*** Supplied data Section Begins ***

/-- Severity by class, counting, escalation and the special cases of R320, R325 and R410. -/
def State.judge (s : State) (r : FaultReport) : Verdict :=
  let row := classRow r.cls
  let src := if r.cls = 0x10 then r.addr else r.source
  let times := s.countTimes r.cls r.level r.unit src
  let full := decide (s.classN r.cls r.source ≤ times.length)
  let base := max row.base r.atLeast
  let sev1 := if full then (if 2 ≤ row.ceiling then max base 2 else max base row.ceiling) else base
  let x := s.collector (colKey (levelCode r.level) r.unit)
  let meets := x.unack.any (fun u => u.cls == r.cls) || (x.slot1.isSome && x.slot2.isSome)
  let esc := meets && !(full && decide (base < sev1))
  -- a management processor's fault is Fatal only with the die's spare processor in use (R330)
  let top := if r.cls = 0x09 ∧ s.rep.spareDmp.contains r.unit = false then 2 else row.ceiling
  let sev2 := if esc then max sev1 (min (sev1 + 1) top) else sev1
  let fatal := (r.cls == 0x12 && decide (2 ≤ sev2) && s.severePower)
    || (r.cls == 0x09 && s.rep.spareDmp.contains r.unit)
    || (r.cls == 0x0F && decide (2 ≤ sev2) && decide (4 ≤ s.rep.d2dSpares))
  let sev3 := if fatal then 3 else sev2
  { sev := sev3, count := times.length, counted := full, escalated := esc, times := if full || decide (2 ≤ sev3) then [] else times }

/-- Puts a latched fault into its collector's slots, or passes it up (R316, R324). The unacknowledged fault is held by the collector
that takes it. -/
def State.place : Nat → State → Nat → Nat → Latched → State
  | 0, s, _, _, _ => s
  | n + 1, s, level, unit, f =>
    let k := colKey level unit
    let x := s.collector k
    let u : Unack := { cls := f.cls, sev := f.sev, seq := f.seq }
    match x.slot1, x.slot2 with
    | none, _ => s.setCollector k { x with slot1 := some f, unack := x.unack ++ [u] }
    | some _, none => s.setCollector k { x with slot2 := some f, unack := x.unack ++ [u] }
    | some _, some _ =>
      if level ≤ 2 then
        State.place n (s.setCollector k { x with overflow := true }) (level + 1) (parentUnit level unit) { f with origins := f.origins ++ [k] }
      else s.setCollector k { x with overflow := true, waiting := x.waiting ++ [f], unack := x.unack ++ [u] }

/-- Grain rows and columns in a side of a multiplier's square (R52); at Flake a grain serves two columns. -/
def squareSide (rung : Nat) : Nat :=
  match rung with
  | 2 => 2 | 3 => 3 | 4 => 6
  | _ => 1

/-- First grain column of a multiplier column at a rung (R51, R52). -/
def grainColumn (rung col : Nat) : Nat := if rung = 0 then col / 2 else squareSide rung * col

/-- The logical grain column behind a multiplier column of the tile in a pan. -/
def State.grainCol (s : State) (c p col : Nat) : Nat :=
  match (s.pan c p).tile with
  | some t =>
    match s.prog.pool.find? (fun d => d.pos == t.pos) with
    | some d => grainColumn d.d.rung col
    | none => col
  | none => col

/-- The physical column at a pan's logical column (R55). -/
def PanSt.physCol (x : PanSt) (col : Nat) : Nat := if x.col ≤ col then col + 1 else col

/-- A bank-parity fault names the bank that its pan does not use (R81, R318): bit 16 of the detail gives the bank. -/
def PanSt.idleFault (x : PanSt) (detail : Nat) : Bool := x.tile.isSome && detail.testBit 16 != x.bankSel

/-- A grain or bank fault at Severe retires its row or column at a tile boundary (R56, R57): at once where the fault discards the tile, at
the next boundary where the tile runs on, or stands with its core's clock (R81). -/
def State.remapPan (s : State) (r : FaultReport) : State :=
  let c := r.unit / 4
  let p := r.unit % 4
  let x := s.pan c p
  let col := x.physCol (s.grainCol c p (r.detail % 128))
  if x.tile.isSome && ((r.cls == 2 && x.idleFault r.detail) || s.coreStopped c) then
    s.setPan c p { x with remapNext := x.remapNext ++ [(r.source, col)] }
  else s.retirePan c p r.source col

*** Supplied data Section Ends ***

_Task to complete_.
Since only a number is wanted, please say how many lines in the data include the word "contains".

_Your solution_.
2